DJ Khaled Files Lawsuit Against Former Record Label Over Unpaid Royalties
DJ Khaled sues his former record label, eOne Entertainment over unpaid royalties, other believed violations.
DJ Khaled has decided to sue his former record label, Entertainment One and the the Koch Entertainment label it purchased in 2005 and subsequently absorbed for breach of contract, accounting and unjust enrichment.

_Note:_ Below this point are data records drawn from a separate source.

-- ==== Sys2Proof/Machine/EventsFpuLsDcL2.lean ====
section
/-! DEFINITION. Events of the floating-point unit, the load/store unit and TLB, the data cache, the L2 cache and the system
interface (`42_events_fpu_ls_dc_l2.md`): one meaning for each event, the counting step of R135 on what the event reports. -/

namespace Sys2Proof.Machine

/-- EVT_00h (R200): the clock's part of the counter that selects event 00h. -/
def execEvt00h (q : Qualifiers) (s : State) : Host.Outcome State Fault Refusal :=
  .next (countEvent event00h q s)

/-- EVT_01h (R201): the clock's part of the counter that selects event 01h. -/
def execEvt01h (q : Qualifiers) (s : State) : Host.Outcome State Fault Refusal :=
  .next (countEvent event01h q s)

/-- EVT_02h (R202): the clock's part of the counter that selects event 02h. -/
def execEvt02h (q : Qualifiers) (s : State) : Host.Outcome State Fault Refusal :=
  .next (countEvent event02h q s)

/-- EVT_20h (R203): the clock's part of the counter that selects event 20h. -/
def execEvt20h (q : Qualifiers) (s : State) : Host.Outcome State Fault Refusal :=
  .next (countEvent event20h q s)

/-- EVT_21h (R204): the clock's part of the counter that selects event 21h. -/
def execEvt21h (q : Qualifiers) (s : State) : Host.Outcome State Fault Refusal :=
  .next (countEvent event21h q s)

/-- EVT_22h (R205): the clock's part of the counter that selects event 22h. -/
def execEvt22h (q : Qualifiers) (s : State) : Host.Outcome State Fault Refusal :=
  .next (countEvent event22h q s)

/-- EVT_23h (R206): the clock's part of the counter that selects event 23h. -/
def execEvt23h (q : Qualifiers) (s : State) : Host.Outcome State Fault Refusal :=
  .next (countEvent event23h q s)

/-- EVT_24h (R207): the clock's part of the counter that selects event 24h. -/
def execEvt24h (q : Qualifiers) (s : State) : Host.Outcome State Fault Refusal :=
  .next (countEvent event24h q s)

/-- EVT_65h (R208): the clock's part of the counter that selects event 65h. -/
def execEvt65h (q : Qualifiers) (s : State) : Host.Outcome State Fault Refusal :=
  .next (countEvent event65h q s)

/-- EVT_40h (R209): the clock's part of the counter that selects event 40h. -/
def execEvt40h (q : Qualifiers) (s : State) : Host.Outcome State Fault Refusal :=
  .next (countEvent event40h q s)

/-- EVT_41h (R210): the clock's part of the counter that selects event 41h. -/
def execEvt41h (q : Qualifiers) (s : State) : Host.Outcome State Fault Refusal :=
  .next (countEvent event41h q s)

/-- EVT_42h (R211): the clock's part of the counter that selects event 42h. -/
def execEvt42h (q : Qualifiers) (s : State) : Host.Outcome State Fault Refusal :=
  .next (countEvent event42h q s)

/-- EVT_43h (R212): the clock's part of the counter that selects event 43h. -/
def execEvt43h (q : Qualifiers) (s : State) : Host.Outcome State Fault Refusal :=
  .next (countEvent event43h q s)

/-- EVT_44h (R213): the clock's part of the counter that selects event 44h. -/
def execEvt44h (q : Qualifiers) (s : State) : Host.Outcome State Fault Refusal :=
  .next (countEvent event44h q s)

/-- EVT_45h (R214): the clock's part of the counter that selects event 45h. -/
def execEvt45h (q : Qualifiers) (s : State) : Host.Outcome State Fault Refusal :=
  .next (countEvent event45h q s)

/-- EVT_46h (R215): the clock's part of the counter that selects event 46h. -/
def execEvt46h (q : Qualifiers) (s : State) : Host.Outcome State Fault Refusal :=
  .next (countEvent event46h q s)

/-- EVT_47h (R216): the clock's part of the counter that selects event 47h. -/
def execEvt47h (q : Qualifiers) (s : State) : Host.Outcome State Fault Refusal :=
  .next (countEvent event47h q s)

/-- EVT_48h (R217): the clock's part of the counter that selects event 48h. -/
def execEvt48h (q : Qualifiers) (s : State) : Host.Outcome State Fault Refusal :=
  .next (countEvent event48h q s)

/-- EVT_49h (R218): the clock's part of the counter that selects event 49h. -/
def execEvt49h (q : Qualifiers) (s : State) : Host.Outcome State Fault Refusal :=
  .next (countEvent event49h q s)

/-- EVT_4Ah (R219): the clock's part of the counter that selects event 4Ah. -/
def execEvt4Ah (q : Qualifiers) (s : State) : Host.Outcome State Fault Refusal :=
  .next (countEvent event4Ah q s)

/-- EVT_4Bh (R220): the clock's part of the counter that selects event 4Bh. -/
def execEvt4Bh (q : Qualifiers) (s : State) : Host.Outcome State Fault Refusal :=
  .next (countEvent event4Bh q s)

/-- EVT_4Ch (R221): the clock's part of the counter that selects event 4Ch. -/
def execEvt4Ch (q : Qualifiers) (s : State) : Host.Outcome State Fault Refusal :=
  .next (countEvent event4Ch q s)

/-- EVT_67h (R222): the clock's part of the counter that selects event 67h. -/
def execEvt67h (q : Qualifiers) (s : State) : Host.Outcome State Fault Refusal :=
  .next (countEvent event67h q s)

/-- EVT_6Ch (R223): the clock's part of the counter that selects event 6Ch. -/
def execEvt6Ch (q : Qualifiers) (s : State) : Host.Outcome State Fault Refusal :=
  .next (countEvent event6Ch q s)

/-- EVT_6Dh (R224): the clock's part of the counter that selects event 6Dh. -/
def execEvt6Dh (q : Qualifiers) (s : State) : Host.Outcome State Fault Refusal :=
  .next (countEvent event6Dh q s)

/-- EVT_7Dh (R225): the clock's part of the counter that selects event 7Dh. -/
def execEvt7Dh (q : Qualifiers) (s : State) : Host.Outcome State Fault Refusal :=
  .next (countEvent event7Dh q s)

/-- EVT_7Eh (R226): the clock's part of the counter that selects event 7Eh. -/
def execEvt7Eh (q : Qualifiers) (s : State) : Host.Outcome State Fault Refusal :=
  .next (countEvent event7Eh q s)

/-- EVT_7Fh (R227): the clock's part of the counter that selects event 7Fh. -/
def execEvt7Fh (q : Qualifiers) (s : State) : Host.Outcome State Fault Refusal :=
  .next (countEvent event7Fh q s)

end Sys2Proof.Machine
end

According to Billboard, DJ Khaled Productions is seeking at least $1 million over the label's failure to properly account and pay record and mechanical royalties. The money he is seeking would reportedly cover what he claims are losses across four full-length studio albums released between 2006 and 2010. Those albums include 2006's Listennn...the Album, We the Best from 2007, 2008's We Global and Victory released two years after that. The lawsuit also targets DJ Khaled's Khaled / E Class: Live from the 305, which was released in 2009 and in dispute as eOne claims the project was released under a separate deal with Poe Boy Music Group. Many of the songs Khaled created involved Pitbull, Kanye West, Rick Ross, Ludacris and Lil Wayne, among others and pulled in chart-topping acclaim and RIAA certified Platinum status for certain singles, which would've given Khaled and his team handsome returns in royalties.

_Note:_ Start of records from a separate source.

/-- Settles O26: either field makes the configuration undefined, whatever the event and the part. -/
theorem reservedFieldsCountADraw : Obligations.ReservedFieldsCountADraw := by
  intro s q i hq hh hfields
  obtain ⟨e, he⟩ := eventOf_of_qualifiers hq
  exact exec_event_undefined he hq hh (undefinedConfig_of_reservedFields hfields ..)

/-- R287: no type, no source, no target or no supported path. -/
theorem unitMaskUndefined_E9h_of_incomplete {um : BitVec 8}
    (h : um.extractLsb' 0 4 = 0 ∨ um.extractLsb' 6 2 = 0 ∨ um.extractLsb' 4 2 = 0 ∨ ∀ p ∈ requestPaths, um &&& p ≠ p)
    (rev : Rev) (listed : BitVec 8) : eventE9h.unitMaskUndefined rev listed um = true := by
  have hfield : ∀ um : BitVec 8, (um.extractLsb' 0 4 = 0 → (um &&& 0x0F == 0) = true) ∧
      (um.extractLsb' 6 2 = 0 → (um &&& 0xC0 == 0) = true) ∧
      (um.extractLsb' 4 2 = 0 → (um &&& 0x30 == 0) = true) := by decide
  obtain ⟨htype, hsource, htarget⟩ := hfield um
  rw [unitMaskUndefined_E9h]
  obtain h | h | h | h := h
  · simp only [htype h, Bool.or_true, Bool.true_or]
  · simp only [hsource h, Bool.or_true, Bool.true_or]
  · simp only [htarget h, Bool.or_true, Bool.true_or]
  · have hany : (requestPaths.any fun p => um &&& p == p) = false := by simpa using h
    simp [hany]

/-- Settles O27: the listed bits are R79's, and E9h's four conditions are the machine's. -/
theorem undefinedUnitMasksCountADraw : Obligations.UndefinedUnitMasksCountADraw := by
  intro s q hh
  constructor
  · intro i defined hi hum
    have hform := apply_eq_of_mem (b := (some q, some (true, true))) hi
      (f := fun p => (qualifiers p.1, (eventOf p.1).map fun e => (tableBits e.code == p.2, p.2 != 0))) rfl
    obtain ⟨hq, hbits⟩ := Prod.mk.inj hform
    obtain ⟨e, he, hbits⟩ := Option.map_eq_some_iff.mp hbits
    simp only [Prod.mk.injEq, beq_iff_eq, bne_iff_ne] at hbits
    obtain ⟨rfl, hz⟩ := hbits
    exact exec_event_undefined he hq hh (undefinedConfig_of_unitMask (unitMaskUndefined_of_outside he hz hum _) ..)
  · intro hum
    exact exec_event_undefined rfl rfl hh (undefinedConfig_of_unitMask (unitMaskUndefined_E9h_of_incomplete hum _) ..)

/-- Settles O8: the machine's threshold by the three cases of CNT_MASK and INV. -/
theorem thresholdsFollowTheCounterMask : Obligations.ThresholdsFollowTheCounterMask := by
  intro q n hn
  have hne : 1 ≤ q.cntMask.toNat → q.cntMask ≠ 0 := fun hlo hz => by simp [hz] at hlo
  refine ⟨fun hz hi => ?_, fun hlo _ hi => ?_, fun hlo _ hi => ?_, fun hone => ?_,
    fun hfields rev listed e shared => undefinedConfig_of_reservedFields hfields rev listed e shared⟩
  · rw [threshold, if_pos hz]
    exact ⟨rfl, hn⟩
  · rw [threshold, if_neg (hne hlo), hi]
    rfl
  · rw [threshold, if_neg (hne hlo), hi]
    rfl
  · cases hi : q.invert with
    | true => simp [threshold, hone, hi]
    | false => simp [threshold, hone, hi, Nat.one_le_iff_ne_zero]

end Sys2Proof.Machine

/-! ### Steps and clocks of the counting agent (`41_counting.md` R135, R136, D1, D7)

One step of the counting agent is one counter's part of a clock (`step_count_unhalted`), and four steps are a clock: each
part is computed from the state before the clock, since a part touches no other counter and no input (`InClock`). -/

namespace Sys2Proof.Machine

/-! #### One step -/

theorem ctrNumber_succ_cases {i j : CtrId} (h : ctrNumber j = ctrNumber i + 1) :
    (i = .c0 ∧ j = .c1) ∨ (i = .c1 ∧ j = .c2) ∨ (i = .c2 ∧ j = .c3) := by
  revert h
  cases i <;> cases j <;> decide

section Advance

variable {s : State}

theorem advance_of_next_turn {j : CtrId} (ha : s.env.agent = .count) (hj : ctrNumber j = ctrNumber s.ctr + 1) :
    advance s = nextCounter j s := by
  unfold advance
  rw [ha]
  obtain ⟨hs, rfl⟩ | ⟨hs, rfl⟩ | ⟨hs, rfl⟩ := ctrNumber_succ_cases hj <;> rw [hs]

theorem advance_of_last_turn (ha : s.env.agent = .count) (hs : s.ctr = .c3) : advance s = boundary (clockDone s) := by
  unfold advance
  rw [ha, hs]

theorem clockDone_halted (hh : s.lines.halted = true) : clockDone s = s := by
  simp [clockDone, hh]

theorem clockDone_unhalted (hh : s.lines.halted = false) :
    clockDone s = s.setCur { s.cur with clockOwed := false } := by
  simp [clockDone, hh]

/-- R136: handing over from a halted counting agent ends no clock. -/
theorem core_advance_of_halted (ha : s.env.agent = .count) (hh : s.lines.halted = true) (c : CoreId) :
    (advance s).core c = s.core c := by
  unfold advance
  rw [ha]
  cases s.ctr with
  | c3 => simp only [clockDone_halted hh]; cases c <;> rfl
  | _ => cases c <;> rfl

end Advance

theorem step_of_selected_ok {s : State} {i : Instr} (ha : s.env.agent = .count) (hs : selected s = .ok i) :
    step s = advanceOutcome (exec i s) := by
  simp [step, ha, countingAgent, hs]

theorem countReserved_halted {s : State} (q : Qualifiers) (h : s.lines.halted = true) : countReserved q s = s := by
  simp [countReserved, h]

/-- R136: the counting agent of a halted core only hands over. -/
theorem step_count_halted {s : State} (ha : s.env.agent = .count) (hh : s.lines.halted = true) :
    step s = .next (advance s) := by
  cases hs : selected s with
  | ok i =>
    obtain ⟨e, _, hq⟩ := eventOf_decodeControl hs
    rw [step_of_selected_ok ha hs, exec_event_halted hq hh]
    rfl
  | error e => rw [step_of_selected_error ha hs, countReserved_halted _ hh]

/-- R135: a step of the counting agent of an unhalted core is the part of the counter whose turn it is. -/
theorem step_count_unhalted {s : State} (ha : s.env.agent = .count) (hh : s.lines.halted = false) :
    step s = .next (advance (afterCounting s (qualifiersOf (s.cur.counter s.ctr).sel) (clockAmount s s.ctr 0))) := by
  cases hs : selected s with
  | ok i =>
    obtain ⟨e, he, hq⟩ := eventOf_decodeControl hs
    have hamount : clockAmount s s.ctr 0 = eventAmount e (qualifiersOf (s.cur.counter s.ctr).sel) s := by
      have hs' : decodeControl ((s.core s.env.core).counter s.ctr).sel = .ok i := hs
      simp only [clockAmount, hs', he]
      rfl
    rw [step_of_selected_ok ha hs, exec_event_unhalted he hq hh, hamount]
    rfl
  | error e =>
    have hamount : clockAmount s s.ctr 0 = (Config.draw s.tick).toNat := by
      have hs' : decodeControl ((s.core s.env.core).counter s.ctr).sel = .error e := hs
      simp only [clockAmount, hs']
      rfl
    rw [step_of_selected_error ha hs, countReserved_unhalted _ hh, hamount]

/-- R242: in a defined configuration event 76h occurs once in every unhalted clock, on a part that has it. -/
theorem exec_evt76h {s : State} {q : Qualifiers} (hh : s.lines.halted = false) (hp : PlainFieldsDefined q)
    (hn : ¬OtherCoreSelectsNorthbridge s) :
    exec (.evt76h q) s = .next (afterCounting s q (amountOnPart s 0x76 q.unitMask (specAmount q 1))) := by
  have hcode : codeOf (.evt76h q) = 0x76 := codeOf_eq (e := event76h) rfl
  rw [exec_event_defined rfl rfl hh hp (unitMaskDefined_of_noBits (by rw [hcode]; rfl) _) hn, hcode]
  rfl

/-- Settles O29: a halted core's step is a hand-over that ends no clock, and event 76h's one occurrence is its catalogue
entry. -/
theorem haltedCoresCountNothing : Obligations.HaltedCoresCountNothing := by
  refine ⟨fun s ha hh => ?_, fun s q hh => ?_, fun s q hh hp hn => ?_⟩
  · exact ⟨_, step_count_halted ha hh, core_advance_of_halted ha hh, outputs_advance s⟩
  · exact ⟨fun i hq => exec_event_halted hq hh, countReserved_halted q hh⟩
  · exact exec_evt76h hh hp hn

@[simp] theorem env_countEvent (e : Event) (q : Qualifiers) (s : State) : (countEvent e q s).env = s.env := by
  cases hh : s.lines.halted with
  | true => rw [countEvent_halted e q hh]
  | false => rw [countEvent_unhalted e q hh, env_afterCounting]

@[simp] theorem ctr_countEvent (e : Event) (q : Qualifiers) (s : State) : (countEvent e q s).ctr = s.ctr := by
  cases hh : s.lines.halted with
  | true => rw [countEvent_halted e q hh]
  | false => rw [countEvent_unhalted e q hh, ctr_afterCounting]

/-- Settles O5: the instruction leaves the agent and the turn as they were, so the hand-over is that of the old state. -/
theorem stepRunsTheSelectedEvent : Obligations.StepRunsTheSelectedEvent := by
  intro s i ha hs
  obtain ⟨e, he, hq⟩ := eventOf_decodeControl hs
  have henv := env_countEvent e (qualifiersOf (s.cur.counter s.ctr).sel) s
  have hctr := ctr_countEvent e (qualifiersOf (s.cur.counter s.ctr).sel) s
  rw [step_of_selected_ok ha hs, exec_event he hq]
  generalize countEvent e (qualifiersOf (s.cur.counter s.ctr).sel) s = t at henv hctr ⊢
  have hlines : t.lines = s.lines := by rw [State.lines, State.lines, henv]
  refine congrArg Host.Outcome.next ?_
  cases hc : s.ctr with
  | c3 =>
    rw [advance_of_last_turn (henv ▸ ha) (hctr.trans hc), ← hlines]
    cases hh : t.lines.halted with
    | true => rw [clockDone_halted hh]; rfl
    | false => simp [clockDone_unhalted hh, boundary]
  | _ => exact advance_of_next_turn (henv ▸ ha) (by rw [hctr, hc]; rfl)

theorem step_of_fetched_waiting {s : State} {i : Instr} (ha : s.env.agent = .instr) (hh : s.lines.halted = false)
    (hp : s.cur.pendingTrap = none) (hf : fetched s = .ok i) (hw : waitsForClock i s.cur = true) :
    step s = .next (advance s) := by
  simp [step, ha, instructionAgent, hh, hp, hf, hw]

/-- Settles O48: the wait of D7 is a hand-over. -/
theorem secondWrmsrWaitsForAClock : Obligations.SecondWrmsrWaitsForAClock := by
  intro s ha hh hp hf howed
  have hw : waitsForClock .wrmsr s.cur = true := by simp [waitsForClock, howed]
  rw [step_of_fetched_waiting ha hh hp hf hw, advance_of_agent_instr ha]
  rfl

/-! #### Four steps are one clock -/

/-- Counter `i`'s part of the clock that `s` begins, as the `k`-th part, done in the state `t`. -/
def clockPart (s : State) (i : CtrId) (k : Nat) (t : State) : State :=
  { t.setCur (t.cur.setCounter i (clockCounter s i k)) with outputs := t.outputs ++ clockOutputs s i k }

theorem ctr_clockPart (s : State) (i : CtrId) (k : Nat) (t : State) : (clockPart s i k t).ctr = t.ctr :=
  State.ctr_setCur ..

theorem cur_clockPart (s : State) (i : CtrId) (k : Nat) (t : State) :
    (clockPart s i k t).cur = t.cur.setCounter i (clockCounter s i k) := by
  have henv : (clockPart s i k t).env = t.env := State.env_setCur ..
  rw [State.cur, henv, clockPart, State.core_withOutputs]
  exact State.core_setCore_same ..

theorem cur_nextCounter (i : CtrId) (s : State) : (nextCounter i s).cur = s.cur :=
  State.core_withTurn ..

The first lawsuits summons that were filed by DJ Khaled last May accuse eOne of failing to accurately account for royalties owed, incorrectly characterizing and reporting products it sold and/or licensed and refusing to allow an audit of their accounting practices during the time to determine how much he actually lost.

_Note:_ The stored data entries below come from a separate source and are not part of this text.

/-- R222 to R237: both unpack commands complete on every block of a live mode: the decoded-field registers
hold the block's fields and endpoints, the texels follow from them, and nothing else changes. -/
def Obligations.Bc6hUnpackDecodesLiveBlocks : Prop :=
  ∀ (s : State) (m : Mode6), modeOf6 s.blk = some m →
    (∃ t : State, exec .bc6hUnpackU s = .next t ∧
      Spec.Unpacked6 m false (fields6 refConfig m s.blk) s t) ∧
    ∃ t : State, exec .bc6hUnpackS s = .next t ∧
      Spec.Unpacked6 m true (fields6 refConfig m s.blk) s t

/-- R238: an Unknown block unpacks to sixteen magenta texels and zero fields, with `SENT` set, in both
profiles and whatever its other bits. -/
def Obligations.Bc6hUnknownGivesTheSentinel : Prop :=
  ∀ s : State, Spec.field s.blk 0 5 ∈ [19, 23, 27, 31] →
    exec .bc6hUnpackU s = .next (Spec.sentinel s) ∧ exec .bc6hUnpackS s = .next (Spec.sentinel s)

/-- R194 to R208: every BC6H block row completes, for all its well-formed operands: a live row as the
unpack of its block in the profile of `CMD[SIGNED]`, the Unknown row as the sentinel. That a block row runs
as an instruction is the model's choice (log entry 4). -/
def Obligations.Bc6hBlockRowsDecode : Prop :=
  (∀ (s : State) (m : Mode6) (f : Fields6), wf6 refConfig m f = true →
    ∃ t : State, exec (.blk6 m f) s = .next t ∧ Spec.Unpacked6 m (s.cmd.getLsbD 9) f s t) ∧
  ∀ (s : State) (sel : BitVec 5) (rest : BitVec 123), sel.toNat ∈ [19, 23, 27, 31] →
    exec (.blk6Unknown sel rest) s = .next (Spec.sentinel s)

/-- R239: the half patterns a BC6H unpack can produce, by profile and endpoint width. -/
def Obligations.Bc6hLaneRanges : Prop :=
  ∀ (s t : State) (i : Pixel) (c : Fin 4), c ≠ 3 →
    (exec .bc6hUnpackU s = .next t → (lane t.tex[i] c).toNat ≤ 0x7BFF) ∧
    (exec .bc6hUnpackS s = .next t →
      (lane t.tex[i] c).toNat ≤ 0x7BFF ∨
      (0x8000 ≤ (lane t.tex[i] c).toNat ∧ (lane t.tex[i] c).toNat ≤ 0xFBFF) ∨
      (modeOf6 s.blk = some .m15 ∧ lane t.tex[i] c = 0xFC00#16))

/-! ## BC6H pack (spec/45_bc6h_pack.md) -/

/-- R260 to R262: with operands that fit, every BC6H pack command completes: the block holds the selector,
every layout bit and every index, and nothing but the block and `STATUS` changes. -/
def Obligations.Bc6hPackPlacesTheFields : Prop :=
  ∀ (s : State) (m : Mode6), Spec.Packable6 m s →
    let d := refDesc6 m
    ∃ t : State, exec (.bc6hPack m) s = .next t ∧
      t = { s with
        blkLo := t.blkLo
        blkHi := t.blkHi
        status := statusWord s.status 0#3 false (BitVec.ofNat 5 d.code) (BitVec.ofNat 2 d.ns) } ∧
      Spec.field t.blk 0 d.selBits = d.code ∧
      (∀ l ∈ refLayout6 m, ∀ k, l.first ≤ k → k ≤ l.last →
        t.blk.getLsbD k = (Spec.packedField6 m s l.field).getLsbD (Spec.lineBit l k)) ∧
      ∀ i : Pixel,
        Spec.field t.blk (d.indexBegin + Spec.indexOffset d.ns s.part.toNat d.nom i.val)
          (Spec.indexWidth d.ns s.part.toNat d.nom i.val) = s.idx[i].toNat

/-- R260, R402: with an operand that does not fit, every BC6H pack command ends in PackContractError and
only `STATUS` changes. -/
def Obligations.Bc6hPackContractFaults : Prop :=
  ∀ (s : State) (m : Mode6), ¬ Spec.Packable6 m s →
    exec (.bc6hPack m) s = .next { s with status := statusWord s.status 2#3 false 0#5 0#2 }

/-- R263 (a): unpacking a live BC6H block and packing with its mode gives the block back. -/
def Obligations.Bc6hPackOfUnpack : Prop :=
  ∀ (s t : State) (m : Mode6), modeOf6 s.blk = some m →
    (exec .bc6hUnpackU s = .next t ∨ exec .bc6hUnpackS s = .next t) →
    ∃ u : State, exec (.bc6hPack m) t = .next u ∧ u.blk = s.blk ∧ statusErr u.status = 0#3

eOne filed a motion on Wednesday claiming it's exemption from most of Khaled's claims, stating it did release the accounting Khaled requests audited and says his accounting rights are limited over the preceding two year period beginning upon delivery of the accounting statement via a clause in his contract. eOne also pointed to another clause limiting him the right to pursue litigation up to one year after the "objection period." This would make most of DJ Khaled's lawsuit "contractually barred from asserting the claims set forth in the complaint for the periods 2006 through 2010."